[Stored items]
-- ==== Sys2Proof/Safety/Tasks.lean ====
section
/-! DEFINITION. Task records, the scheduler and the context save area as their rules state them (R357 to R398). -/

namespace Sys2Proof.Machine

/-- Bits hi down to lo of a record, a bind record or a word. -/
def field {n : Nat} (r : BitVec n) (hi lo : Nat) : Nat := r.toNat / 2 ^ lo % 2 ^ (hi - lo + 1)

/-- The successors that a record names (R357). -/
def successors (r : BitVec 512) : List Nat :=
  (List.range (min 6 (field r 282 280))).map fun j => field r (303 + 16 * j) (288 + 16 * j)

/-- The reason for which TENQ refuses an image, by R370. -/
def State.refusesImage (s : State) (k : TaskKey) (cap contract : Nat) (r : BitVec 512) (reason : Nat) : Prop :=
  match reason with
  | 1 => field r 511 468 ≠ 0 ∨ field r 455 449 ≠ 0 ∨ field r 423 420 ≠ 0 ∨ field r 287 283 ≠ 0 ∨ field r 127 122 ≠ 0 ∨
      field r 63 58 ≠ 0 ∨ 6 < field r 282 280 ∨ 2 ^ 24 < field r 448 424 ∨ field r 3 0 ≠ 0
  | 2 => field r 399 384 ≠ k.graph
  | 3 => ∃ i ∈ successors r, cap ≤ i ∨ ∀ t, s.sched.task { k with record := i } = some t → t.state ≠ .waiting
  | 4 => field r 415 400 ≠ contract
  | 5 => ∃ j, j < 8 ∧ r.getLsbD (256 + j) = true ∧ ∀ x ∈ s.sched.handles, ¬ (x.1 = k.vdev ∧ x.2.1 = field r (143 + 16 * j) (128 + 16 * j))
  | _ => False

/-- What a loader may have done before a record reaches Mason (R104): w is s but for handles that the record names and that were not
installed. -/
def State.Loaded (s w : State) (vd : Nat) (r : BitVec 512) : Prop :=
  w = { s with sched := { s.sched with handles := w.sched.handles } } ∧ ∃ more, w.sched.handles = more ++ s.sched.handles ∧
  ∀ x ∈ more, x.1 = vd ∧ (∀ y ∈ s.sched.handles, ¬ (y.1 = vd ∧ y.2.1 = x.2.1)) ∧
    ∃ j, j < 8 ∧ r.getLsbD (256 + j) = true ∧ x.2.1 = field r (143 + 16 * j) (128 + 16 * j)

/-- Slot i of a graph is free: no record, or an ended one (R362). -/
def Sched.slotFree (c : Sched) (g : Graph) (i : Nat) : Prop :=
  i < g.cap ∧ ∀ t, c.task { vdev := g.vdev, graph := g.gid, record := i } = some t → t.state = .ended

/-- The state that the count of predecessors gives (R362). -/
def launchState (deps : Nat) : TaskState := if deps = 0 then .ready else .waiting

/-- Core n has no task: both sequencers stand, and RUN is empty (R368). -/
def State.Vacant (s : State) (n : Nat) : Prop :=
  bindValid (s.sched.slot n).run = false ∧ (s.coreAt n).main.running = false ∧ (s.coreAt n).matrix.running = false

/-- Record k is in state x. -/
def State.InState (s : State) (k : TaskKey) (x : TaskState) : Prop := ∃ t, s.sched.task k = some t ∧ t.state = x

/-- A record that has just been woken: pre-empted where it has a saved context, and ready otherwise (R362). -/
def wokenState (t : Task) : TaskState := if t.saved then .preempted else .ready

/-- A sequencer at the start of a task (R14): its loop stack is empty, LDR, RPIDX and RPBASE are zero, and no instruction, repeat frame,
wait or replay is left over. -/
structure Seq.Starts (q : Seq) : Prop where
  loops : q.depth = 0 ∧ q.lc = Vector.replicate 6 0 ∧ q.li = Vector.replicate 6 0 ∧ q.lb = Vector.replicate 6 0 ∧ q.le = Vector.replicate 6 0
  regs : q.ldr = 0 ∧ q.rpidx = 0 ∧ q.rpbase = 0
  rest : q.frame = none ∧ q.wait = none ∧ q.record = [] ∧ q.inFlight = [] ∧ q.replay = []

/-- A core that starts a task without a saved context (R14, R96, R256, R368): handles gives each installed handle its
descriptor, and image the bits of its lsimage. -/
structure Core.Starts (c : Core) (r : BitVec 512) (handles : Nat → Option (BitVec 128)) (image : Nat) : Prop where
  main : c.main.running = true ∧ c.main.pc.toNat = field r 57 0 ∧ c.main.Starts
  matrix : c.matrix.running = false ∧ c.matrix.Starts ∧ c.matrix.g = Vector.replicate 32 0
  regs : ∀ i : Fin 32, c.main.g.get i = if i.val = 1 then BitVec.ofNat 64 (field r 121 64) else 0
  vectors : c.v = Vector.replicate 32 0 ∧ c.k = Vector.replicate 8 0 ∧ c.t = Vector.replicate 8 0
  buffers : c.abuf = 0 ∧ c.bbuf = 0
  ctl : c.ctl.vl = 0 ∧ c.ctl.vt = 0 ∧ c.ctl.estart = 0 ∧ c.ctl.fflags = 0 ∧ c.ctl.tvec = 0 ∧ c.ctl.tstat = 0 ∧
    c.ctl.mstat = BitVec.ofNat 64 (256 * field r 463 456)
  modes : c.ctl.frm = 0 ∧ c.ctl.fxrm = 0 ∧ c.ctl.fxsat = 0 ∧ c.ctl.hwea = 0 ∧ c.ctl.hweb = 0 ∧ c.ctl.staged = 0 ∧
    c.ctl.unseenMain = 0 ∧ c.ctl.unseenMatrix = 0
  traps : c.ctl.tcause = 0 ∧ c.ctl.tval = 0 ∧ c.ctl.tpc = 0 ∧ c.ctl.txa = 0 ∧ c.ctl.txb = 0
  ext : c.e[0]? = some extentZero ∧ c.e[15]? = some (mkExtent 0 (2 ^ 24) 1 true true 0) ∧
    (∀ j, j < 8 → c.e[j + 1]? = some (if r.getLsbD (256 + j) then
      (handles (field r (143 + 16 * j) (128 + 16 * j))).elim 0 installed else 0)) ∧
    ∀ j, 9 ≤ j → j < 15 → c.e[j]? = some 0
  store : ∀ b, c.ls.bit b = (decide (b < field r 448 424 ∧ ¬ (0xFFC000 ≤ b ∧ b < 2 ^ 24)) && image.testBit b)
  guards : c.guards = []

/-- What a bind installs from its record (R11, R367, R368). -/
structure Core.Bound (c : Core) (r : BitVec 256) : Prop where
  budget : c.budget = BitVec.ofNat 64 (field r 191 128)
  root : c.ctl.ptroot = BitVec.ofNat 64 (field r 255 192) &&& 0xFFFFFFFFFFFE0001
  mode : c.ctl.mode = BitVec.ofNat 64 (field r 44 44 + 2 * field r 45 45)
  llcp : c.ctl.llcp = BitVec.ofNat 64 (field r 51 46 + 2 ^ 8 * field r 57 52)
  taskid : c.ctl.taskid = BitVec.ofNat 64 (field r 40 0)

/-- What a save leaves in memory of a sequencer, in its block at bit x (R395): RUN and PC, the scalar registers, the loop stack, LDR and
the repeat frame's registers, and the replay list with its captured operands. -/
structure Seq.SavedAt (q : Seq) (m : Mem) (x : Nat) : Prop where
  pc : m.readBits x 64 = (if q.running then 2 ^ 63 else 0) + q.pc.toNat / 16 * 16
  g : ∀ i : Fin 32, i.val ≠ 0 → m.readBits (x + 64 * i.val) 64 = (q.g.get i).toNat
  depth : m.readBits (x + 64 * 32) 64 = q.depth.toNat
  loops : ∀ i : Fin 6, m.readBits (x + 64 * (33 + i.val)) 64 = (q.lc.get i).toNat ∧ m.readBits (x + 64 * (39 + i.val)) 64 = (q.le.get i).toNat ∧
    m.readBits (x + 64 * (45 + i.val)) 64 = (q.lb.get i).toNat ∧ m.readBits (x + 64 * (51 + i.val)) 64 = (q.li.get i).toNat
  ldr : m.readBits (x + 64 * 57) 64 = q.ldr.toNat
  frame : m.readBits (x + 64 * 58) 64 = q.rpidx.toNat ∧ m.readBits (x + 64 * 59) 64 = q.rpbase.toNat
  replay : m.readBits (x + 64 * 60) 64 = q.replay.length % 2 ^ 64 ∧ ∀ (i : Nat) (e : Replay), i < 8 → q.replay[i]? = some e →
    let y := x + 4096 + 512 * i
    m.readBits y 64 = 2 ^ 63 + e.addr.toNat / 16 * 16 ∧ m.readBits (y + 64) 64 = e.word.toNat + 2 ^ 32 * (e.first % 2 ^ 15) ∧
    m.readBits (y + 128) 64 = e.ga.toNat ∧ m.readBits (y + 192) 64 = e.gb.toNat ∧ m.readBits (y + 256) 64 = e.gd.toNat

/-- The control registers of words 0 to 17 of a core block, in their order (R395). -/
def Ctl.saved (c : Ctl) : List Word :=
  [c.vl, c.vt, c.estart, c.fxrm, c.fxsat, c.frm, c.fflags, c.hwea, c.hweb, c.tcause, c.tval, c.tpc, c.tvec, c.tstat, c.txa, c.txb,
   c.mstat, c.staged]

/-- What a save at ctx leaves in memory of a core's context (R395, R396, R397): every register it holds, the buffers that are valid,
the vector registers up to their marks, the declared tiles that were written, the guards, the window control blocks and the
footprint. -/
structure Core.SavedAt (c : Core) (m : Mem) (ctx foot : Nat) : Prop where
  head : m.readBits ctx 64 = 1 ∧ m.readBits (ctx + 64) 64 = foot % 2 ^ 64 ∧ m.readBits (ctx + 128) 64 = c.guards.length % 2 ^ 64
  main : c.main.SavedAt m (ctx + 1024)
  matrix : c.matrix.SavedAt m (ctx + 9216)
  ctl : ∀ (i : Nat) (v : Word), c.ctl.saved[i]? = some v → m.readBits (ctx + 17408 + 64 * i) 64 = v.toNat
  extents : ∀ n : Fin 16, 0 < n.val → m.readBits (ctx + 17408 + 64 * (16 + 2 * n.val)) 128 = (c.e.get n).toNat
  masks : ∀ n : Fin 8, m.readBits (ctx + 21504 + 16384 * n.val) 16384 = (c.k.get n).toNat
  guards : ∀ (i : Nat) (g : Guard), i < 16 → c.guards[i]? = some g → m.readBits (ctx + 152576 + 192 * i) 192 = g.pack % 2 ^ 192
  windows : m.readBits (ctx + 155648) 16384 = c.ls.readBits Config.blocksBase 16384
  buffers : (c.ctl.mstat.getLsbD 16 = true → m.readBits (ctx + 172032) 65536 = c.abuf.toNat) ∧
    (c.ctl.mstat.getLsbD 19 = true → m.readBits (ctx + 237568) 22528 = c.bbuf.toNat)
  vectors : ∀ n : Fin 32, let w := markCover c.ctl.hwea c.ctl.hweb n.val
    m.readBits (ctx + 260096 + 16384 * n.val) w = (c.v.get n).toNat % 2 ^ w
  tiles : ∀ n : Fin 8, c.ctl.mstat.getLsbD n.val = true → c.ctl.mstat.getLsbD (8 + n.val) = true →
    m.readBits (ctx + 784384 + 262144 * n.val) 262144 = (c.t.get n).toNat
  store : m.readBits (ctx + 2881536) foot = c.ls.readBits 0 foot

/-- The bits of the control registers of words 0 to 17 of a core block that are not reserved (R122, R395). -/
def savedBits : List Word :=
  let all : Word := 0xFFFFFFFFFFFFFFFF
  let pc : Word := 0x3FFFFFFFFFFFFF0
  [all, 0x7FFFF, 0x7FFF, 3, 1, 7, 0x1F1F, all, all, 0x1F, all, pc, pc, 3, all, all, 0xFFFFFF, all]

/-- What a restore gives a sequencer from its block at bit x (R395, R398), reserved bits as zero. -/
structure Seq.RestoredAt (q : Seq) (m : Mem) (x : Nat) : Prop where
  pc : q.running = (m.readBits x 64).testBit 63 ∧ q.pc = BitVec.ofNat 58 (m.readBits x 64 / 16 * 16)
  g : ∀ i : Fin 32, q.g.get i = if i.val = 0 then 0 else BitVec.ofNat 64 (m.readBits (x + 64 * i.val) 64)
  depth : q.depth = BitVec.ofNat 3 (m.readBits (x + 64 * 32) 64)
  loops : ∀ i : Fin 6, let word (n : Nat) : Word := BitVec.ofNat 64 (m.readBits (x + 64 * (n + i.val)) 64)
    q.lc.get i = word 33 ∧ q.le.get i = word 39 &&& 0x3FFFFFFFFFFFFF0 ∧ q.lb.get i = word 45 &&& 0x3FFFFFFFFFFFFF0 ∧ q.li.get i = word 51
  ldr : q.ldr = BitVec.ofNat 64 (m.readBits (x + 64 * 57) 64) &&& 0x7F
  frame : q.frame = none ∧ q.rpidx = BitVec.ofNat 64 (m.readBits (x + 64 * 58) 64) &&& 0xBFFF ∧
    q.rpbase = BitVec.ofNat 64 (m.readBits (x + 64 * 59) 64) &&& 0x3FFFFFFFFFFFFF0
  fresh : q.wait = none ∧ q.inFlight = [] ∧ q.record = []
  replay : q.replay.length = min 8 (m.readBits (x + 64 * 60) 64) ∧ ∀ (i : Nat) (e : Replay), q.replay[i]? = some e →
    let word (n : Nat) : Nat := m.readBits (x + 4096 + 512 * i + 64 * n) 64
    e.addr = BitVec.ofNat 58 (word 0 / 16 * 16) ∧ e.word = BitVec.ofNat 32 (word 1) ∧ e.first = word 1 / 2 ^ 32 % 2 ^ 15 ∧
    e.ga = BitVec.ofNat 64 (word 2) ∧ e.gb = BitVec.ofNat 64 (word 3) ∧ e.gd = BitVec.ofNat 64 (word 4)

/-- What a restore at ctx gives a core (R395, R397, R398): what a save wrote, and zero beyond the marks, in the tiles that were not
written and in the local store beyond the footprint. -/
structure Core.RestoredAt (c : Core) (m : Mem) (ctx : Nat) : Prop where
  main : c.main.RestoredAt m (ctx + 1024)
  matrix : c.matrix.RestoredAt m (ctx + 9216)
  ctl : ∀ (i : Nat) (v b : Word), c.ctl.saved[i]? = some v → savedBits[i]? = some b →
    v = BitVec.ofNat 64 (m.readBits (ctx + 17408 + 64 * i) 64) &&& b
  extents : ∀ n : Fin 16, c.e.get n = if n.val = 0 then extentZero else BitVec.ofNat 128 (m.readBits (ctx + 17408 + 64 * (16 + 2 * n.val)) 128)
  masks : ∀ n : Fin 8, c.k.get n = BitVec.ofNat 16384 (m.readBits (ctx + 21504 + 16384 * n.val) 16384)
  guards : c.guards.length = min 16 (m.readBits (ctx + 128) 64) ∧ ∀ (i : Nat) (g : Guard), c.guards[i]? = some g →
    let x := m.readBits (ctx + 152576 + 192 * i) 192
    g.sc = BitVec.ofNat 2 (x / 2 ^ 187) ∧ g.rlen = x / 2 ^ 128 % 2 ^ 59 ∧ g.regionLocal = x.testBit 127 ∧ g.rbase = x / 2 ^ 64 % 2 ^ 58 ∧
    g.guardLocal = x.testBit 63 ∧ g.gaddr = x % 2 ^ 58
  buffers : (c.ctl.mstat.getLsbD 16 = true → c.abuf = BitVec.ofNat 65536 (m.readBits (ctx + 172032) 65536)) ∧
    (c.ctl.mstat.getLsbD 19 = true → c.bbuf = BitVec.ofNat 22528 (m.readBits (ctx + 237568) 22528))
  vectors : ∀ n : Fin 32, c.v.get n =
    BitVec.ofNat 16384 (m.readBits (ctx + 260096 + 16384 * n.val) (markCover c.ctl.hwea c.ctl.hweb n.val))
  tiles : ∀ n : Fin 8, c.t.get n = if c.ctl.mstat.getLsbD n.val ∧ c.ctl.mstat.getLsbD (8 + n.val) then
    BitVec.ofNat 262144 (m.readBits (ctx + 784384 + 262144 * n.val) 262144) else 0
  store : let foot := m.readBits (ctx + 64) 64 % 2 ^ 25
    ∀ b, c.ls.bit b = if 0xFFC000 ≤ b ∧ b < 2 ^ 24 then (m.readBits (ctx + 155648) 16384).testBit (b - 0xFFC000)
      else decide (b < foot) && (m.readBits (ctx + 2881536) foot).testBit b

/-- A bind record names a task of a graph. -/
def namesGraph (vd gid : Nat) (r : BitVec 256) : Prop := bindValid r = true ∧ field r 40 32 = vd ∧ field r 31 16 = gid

# Task to complete
Output the lines above between the one holding "structure Core.Bound (c" and the one holding "order (R395). -/", inclusive, with nothing before or after them.

# Answer section
structure Core.Bound (c : Core) (r : BitVec 256) : Prop where
  budget : c.budget = BitVec.ofNat 64 (field r 191 128)
  root : c.ctl.ptroot = BitVec.ofNat 64 (field r 255 192) &&& 0xFFFFFFFFFFFE0001
  mode : c.ctl.mode = BitVec.ofNat 64 (field r 44 44 + 2 * field r 45 45)
  llcp : c.ctl.llcp = BitVec.ofNat 64 (field r 51 46 + 2 ^ 8 * field r 57 52)
  taskid : c.ctl.taskid = BitVec.ofNat 64 (field r 40 0)

/-- What a save leaves in memory of a sequencer, in its block at bit x (R395): RUN and PC, the scalar registers, the loop stack, LDR and
the repeat frame's registers, and the replay list with its captured operands. -/
structure Seq.SavedAt (q : Seq) (m : Mem) (x : Nat) : Prop where
  pc : m.readBits x 64 = (if q.running then 2 ^ 63 else 0) + q.pc.toNat / 16 * 16
  g : ∀ i : Fin 32, i.val ≠ 0 → m.readBits (x + 64 * i.val) 64 = (q.g.get i).toNat
  depth : m.readBits (x + 64 * 32) 64 = q.depth.toNat
  loops : ∀ i : Fin 6, m.readBits (x + 64 * (33 + i.val)) 64 = (q.lc.get i).toNat ∧ m.readBits (x + 64 * (39 + i.val)) 64 = (q.le.get i).toNat ∧
    m.readBits (x + 64 * (45 + i.val)) 64 = (q.lb.get i).toNat ∧ m.readBits (x + 64 * (51 + i.val)) 64 = (q.li.get i).toNat
  ldr : m.readBits (x + 64 * 57) 64 = q.ldr.toNat
  frame : m.readBits (x + 64 * 58) 64 = q.rpidx.toNat ∧ m.readBits (x + 64 * 59) 64 = q.rpbase.toNat
  replay : m.readBits (x + 64 * 60) 64 = q.replay.length % 2 ^ 64 ∧ ∀ (i : Nat) (e : Replay), i < 8 → q.replay[i]? = some e →
    let y := x + 4096 + 512 * i
    m.readBits y 64 = 2 ^ 63 + e.addr.toNat / 16 * 16 ∧ m.readBits (y + 64) 64 = e.word.toNat + 2 ^ 32 * (e.first % 2 ^ 15) ∧
    m.readBits (y + 128) 64 = e.ga.toNat ∧ m.readBits (y + 192) 64 = e.gb.toNat ∧ m.readBits (y + 256) 64 = e.gd.toNat

/-- The control registers of words 0 to 17 of a core block, in their order (R395). -/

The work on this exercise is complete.